What you need to do - Locate the line that contains "exact ⟨long, (Except.ok.inj found).symm⟩" in the entries below, then repeat it and every following line through the line that contains "refine ⟨fun source", exactly, and no others.
START Source material
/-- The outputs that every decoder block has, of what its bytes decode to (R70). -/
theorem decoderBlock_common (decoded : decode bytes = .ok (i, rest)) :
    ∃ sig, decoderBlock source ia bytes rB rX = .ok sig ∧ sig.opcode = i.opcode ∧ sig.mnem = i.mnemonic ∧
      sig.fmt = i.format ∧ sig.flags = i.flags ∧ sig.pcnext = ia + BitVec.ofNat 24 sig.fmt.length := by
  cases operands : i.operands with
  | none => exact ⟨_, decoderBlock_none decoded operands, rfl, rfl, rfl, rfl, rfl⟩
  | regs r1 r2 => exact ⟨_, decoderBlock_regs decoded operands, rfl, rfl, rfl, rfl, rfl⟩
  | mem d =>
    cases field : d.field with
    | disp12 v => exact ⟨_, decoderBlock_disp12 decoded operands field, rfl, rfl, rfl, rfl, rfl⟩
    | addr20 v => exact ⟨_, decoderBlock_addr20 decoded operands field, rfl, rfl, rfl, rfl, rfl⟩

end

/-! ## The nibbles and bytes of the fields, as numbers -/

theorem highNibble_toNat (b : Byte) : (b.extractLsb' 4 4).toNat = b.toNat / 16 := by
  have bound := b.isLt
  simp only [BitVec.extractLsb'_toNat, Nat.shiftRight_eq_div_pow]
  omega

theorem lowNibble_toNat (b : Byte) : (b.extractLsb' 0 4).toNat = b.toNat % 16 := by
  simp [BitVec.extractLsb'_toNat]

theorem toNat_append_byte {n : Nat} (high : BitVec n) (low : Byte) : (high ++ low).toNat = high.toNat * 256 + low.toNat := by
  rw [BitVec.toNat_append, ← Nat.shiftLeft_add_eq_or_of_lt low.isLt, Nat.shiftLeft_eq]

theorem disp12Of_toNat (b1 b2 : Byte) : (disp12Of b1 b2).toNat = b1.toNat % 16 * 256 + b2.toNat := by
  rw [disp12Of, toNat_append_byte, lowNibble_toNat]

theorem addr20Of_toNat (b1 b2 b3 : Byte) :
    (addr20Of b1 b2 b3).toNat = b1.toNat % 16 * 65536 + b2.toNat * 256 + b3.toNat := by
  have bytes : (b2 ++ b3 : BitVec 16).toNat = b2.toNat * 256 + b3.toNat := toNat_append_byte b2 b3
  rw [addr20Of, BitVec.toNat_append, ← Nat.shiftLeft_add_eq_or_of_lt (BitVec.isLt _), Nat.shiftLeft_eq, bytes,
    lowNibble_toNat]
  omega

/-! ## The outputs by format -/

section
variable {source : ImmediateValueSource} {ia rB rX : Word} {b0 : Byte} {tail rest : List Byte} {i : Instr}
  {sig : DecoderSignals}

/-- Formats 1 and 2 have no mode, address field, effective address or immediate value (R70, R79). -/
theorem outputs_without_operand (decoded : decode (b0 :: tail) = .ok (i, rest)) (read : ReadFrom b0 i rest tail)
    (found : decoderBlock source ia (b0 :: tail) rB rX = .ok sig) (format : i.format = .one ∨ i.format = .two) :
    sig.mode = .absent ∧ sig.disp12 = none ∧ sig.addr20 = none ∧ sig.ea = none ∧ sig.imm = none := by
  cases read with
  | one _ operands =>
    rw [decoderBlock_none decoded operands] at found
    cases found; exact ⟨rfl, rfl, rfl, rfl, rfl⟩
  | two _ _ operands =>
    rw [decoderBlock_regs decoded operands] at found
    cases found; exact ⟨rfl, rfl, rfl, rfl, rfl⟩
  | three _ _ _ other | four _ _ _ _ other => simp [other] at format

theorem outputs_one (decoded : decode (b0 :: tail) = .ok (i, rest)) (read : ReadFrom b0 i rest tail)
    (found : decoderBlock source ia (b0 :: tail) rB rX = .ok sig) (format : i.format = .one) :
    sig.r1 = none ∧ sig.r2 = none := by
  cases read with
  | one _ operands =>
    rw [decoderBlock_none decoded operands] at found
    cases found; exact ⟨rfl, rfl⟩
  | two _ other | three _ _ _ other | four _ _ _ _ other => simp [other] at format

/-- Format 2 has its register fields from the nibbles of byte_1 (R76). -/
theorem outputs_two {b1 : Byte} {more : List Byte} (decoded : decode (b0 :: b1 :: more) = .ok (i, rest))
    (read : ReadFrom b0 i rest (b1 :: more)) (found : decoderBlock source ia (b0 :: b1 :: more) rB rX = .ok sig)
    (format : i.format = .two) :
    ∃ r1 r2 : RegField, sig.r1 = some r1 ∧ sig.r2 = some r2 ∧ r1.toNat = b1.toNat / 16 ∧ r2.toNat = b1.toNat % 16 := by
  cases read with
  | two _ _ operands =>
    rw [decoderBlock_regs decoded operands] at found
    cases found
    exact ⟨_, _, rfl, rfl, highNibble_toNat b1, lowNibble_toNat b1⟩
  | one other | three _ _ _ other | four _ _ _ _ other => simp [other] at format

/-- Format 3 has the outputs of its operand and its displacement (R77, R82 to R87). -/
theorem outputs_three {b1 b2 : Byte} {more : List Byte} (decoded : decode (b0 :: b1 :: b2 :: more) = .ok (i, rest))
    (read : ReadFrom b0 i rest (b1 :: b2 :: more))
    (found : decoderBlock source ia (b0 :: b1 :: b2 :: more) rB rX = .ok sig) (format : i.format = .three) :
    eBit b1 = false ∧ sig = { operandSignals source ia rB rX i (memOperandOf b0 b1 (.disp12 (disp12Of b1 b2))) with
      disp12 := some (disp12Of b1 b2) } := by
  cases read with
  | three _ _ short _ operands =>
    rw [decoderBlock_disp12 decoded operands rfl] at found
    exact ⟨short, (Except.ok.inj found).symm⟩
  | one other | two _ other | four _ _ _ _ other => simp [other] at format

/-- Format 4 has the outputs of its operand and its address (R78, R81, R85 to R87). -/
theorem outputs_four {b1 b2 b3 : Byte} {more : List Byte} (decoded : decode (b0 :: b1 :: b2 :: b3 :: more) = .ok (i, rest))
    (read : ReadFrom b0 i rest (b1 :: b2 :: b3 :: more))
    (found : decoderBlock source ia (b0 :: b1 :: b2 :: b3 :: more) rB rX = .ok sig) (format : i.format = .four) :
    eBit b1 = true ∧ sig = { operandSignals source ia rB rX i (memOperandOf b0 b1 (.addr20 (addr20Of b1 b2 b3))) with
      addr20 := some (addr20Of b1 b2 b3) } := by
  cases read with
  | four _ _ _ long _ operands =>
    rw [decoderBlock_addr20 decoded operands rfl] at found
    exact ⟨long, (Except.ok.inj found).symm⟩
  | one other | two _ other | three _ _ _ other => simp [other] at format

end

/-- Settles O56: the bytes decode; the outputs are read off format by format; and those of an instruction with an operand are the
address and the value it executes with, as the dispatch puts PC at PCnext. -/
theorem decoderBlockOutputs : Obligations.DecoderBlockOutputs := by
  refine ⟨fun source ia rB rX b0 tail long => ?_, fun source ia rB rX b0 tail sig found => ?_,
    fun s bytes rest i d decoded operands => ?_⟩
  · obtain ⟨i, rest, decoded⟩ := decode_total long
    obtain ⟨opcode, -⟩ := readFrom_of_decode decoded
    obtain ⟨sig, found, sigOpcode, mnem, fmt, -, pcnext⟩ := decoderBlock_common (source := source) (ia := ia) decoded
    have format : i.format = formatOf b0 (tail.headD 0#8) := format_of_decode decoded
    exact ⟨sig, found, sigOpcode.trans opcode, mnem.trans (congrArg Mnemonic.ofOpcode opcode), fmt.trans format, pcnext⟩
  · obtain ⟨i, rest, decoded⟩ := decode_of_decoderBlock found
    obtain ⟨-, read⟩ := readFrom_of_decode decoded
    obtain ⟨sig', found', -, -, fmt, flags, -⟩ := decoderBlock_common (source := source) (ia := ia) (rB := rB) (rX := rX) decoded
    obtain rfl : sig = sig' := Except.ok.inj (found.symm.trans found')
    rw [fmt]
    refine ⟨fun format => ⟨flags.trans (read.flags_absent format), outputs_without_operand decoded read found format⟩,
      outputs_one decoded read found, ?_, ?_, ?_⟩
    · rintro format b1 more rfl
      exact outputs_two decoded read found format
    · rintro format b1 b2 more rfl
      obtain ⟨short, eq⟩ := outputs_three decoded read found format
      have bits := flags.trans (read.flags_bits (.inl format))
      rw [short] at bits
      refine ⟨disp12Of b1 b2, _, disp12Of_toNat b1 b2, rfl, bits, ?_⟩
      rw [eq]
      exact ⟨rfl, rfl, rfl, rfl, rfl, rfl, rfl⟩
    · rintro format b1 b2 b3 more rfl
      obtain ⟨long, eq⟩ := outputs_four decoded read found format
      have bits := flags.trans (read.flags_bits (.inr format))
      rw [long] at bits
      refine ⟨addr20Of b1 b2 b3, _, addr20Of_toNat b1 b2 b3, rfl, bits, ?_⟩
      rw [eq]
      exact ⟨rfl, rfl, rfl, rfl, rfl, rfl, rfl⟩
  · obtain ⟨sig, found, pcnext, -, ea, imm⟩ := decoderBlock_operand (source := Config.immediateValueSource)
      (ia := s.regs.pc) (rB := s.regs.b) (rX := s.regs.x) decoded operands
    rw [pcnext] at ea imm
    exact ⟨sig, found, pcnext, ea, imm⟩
END Source material
START Source material
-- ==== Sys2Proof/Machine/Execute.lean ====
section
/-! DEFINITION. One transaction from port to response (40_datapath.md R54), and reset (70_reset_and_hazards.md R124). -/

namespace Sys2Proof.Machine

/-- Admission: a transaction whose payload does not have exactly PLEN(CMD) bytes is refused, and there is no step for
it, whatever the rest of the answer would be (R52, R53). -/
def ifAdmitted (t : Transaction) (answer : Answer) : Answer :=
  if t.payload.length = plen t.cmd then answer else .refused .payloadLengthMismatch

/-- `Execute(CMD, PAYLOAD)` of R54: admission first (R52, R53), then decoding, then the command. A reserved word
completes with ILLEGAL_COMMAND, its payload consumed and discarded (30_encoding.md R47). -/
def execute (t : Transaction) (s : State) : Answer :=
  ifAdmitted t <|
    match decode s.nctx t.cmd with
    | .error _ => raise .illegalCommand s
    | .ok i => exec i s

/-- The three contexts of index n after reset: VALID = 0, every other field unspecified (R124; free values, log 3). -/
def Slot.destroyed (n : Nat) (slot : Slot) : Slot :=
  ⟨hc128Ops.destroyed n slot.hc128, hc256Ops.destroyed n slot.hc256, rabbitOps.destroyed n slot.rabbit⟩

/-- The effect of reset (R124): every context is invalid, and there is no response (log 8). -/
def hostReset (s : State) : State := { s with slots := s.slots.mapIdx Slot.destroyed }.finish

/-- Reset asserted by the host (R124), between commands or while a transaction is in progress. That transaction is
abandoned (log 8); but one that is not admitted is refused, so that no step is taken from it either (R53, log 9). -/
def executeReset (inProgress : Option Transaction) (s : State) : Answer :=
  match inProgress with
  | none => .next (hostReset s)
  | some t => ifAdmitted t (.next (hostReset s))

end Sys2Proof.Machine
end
END Source material
START Source material
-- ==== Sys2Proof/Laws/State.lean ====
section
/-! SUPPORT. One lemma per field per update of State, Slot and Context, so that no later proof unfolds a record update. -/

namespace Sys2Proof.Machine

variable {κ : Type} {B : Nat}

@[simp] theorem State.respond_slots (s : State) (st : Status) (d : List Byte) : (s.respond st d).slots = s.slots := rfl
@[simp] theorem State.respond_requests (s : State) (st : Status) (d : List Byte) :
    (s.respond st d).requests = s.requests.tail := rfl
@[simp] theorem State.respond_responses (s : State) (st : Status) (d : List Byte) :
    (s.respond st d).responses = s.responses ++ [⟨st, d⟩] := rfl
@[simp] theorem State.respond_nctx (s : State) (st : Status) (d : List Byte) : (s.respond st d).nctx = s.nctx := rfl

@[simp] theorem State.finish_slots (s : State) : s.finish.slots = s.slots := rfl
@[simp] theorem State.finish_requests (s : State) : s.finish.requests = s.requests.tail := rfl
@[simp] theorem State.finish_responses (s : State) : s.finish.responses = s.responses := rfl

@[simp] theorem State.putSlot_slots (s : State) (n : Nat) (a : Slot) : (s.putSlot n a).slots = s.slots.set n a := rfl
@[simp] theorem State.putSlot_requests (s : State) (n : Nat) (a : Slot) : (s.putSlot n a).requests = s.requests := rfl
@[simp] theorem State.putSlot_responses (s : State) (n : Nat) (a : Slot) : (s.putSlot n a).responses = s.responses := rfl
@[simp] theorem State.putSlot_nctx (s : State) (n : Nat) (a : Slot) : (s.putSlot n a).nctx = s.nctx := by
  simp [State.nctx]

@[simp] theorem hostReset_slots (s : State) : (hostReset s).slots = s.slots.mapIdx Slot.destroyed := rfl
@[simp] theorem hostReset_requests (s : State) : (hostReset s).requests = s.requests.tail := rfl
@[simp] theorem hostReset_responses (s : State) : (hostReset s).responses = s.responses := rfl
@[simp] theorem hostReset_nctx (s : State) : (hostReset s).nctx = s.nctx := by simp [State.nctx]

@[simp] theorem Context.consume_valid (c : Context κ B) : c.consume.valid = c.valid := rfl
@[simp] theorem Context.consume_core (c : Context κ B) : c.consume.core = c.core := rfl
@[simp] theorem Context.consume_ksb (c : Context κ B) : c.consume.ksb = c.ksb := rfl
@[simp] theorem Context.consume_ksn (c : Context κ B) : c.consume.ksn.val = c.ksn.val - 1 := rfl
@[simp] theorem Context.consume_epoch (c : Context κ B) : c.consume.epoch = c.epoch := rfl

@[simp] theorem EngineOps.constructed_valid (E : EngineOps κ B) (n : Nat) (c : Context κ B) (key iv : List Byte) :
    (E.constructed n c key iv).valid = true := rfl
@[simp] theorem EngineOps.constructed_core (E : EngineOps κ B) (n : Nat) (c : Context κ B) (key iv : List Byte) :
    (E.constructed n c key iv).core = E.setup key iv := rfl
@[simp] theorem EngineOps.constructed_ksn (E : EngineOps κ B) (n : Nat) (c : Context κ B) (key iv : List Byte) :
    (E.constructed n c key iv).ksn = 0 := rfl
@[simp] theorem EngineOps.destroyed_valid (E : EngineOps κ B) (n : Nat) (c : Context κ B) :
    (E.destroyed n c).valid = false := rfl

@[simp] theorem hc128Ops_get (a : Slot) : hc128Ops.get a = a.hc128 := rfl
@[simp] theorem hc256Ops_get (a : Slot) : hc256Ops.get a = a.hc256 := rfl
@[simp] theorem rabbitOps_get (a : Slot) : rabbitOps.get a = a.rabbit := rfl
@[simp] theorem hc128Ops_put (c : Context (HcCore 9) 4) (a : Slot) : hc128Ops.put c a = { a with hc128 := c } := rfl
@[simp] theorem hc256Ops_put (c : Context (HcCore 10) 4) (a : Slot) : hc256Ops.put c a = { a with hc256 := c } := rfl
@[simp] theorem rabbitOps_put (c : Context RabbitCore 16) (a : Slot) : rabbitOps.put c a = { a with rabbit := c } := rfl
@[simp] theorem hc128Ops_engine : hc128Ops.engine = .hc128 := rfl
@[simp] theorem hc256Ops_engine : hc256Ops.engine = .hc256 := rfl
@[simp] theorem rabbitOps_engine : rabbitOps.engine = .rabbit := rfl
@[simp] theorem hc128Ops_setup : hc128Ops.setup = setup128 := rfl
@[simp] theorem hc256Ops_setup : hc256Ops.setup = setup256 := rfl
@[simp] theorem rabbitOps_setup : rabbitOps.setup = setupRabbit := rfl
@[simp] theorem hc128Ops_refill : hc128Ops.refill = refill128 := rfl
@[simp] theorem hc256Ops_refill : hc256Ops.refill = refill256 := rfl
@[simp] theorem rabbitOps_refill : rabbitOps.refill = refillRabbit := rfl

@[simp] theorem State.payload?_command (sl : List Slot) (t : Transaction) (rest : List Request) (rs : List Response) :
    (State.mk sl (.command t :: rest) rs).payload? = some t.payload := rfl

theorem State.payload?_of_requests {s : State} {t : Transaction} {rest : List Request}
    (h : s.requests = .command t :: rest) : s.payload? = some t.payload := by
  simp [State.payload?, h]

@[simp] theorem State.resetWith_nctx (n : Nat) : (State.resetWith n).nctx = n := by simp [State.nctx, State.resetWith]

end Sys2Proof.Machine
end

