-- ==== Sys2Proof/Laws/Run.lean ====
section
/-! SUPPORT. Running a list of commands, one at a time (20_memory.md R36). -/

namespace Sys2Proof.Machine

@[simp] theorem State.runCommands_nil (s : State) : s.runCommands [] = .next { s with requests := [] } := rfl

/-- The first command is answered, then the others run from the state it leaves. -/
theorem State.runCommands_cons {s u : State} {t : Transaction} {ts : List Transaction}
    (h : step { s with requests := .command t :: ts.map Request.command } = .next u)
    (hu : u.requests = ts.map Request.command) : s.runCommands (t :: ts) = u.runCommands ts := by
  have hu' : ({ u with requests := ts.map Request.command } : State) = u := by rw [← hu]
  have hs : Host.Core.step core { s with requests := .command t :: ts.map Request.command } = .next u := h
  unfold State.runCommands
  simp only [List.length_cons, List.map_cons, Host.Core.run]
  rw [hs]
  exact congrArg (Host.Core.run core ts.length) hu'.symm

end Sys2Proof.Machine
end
END Source material
Exercise answer -
    exact ⟨long, (Except.ok.inj found).symm⟩
  | one other | two _ other | three _ _ _ other => simp [other] at format

end

/-- Settles O56: the bytes decode; the outputs are read off format by format; and those of an instruction with an operand are the
address and the value it executes with, as the dispatch puts PC at PCnext. -/
theorem decoderBlockOutputs : Obligations.DecoderBlockOutputs := by
  refine ⟨fun source ia rB rX b0 tail long => ?_, fun source ia rB rX b0 tail sig found => ?_,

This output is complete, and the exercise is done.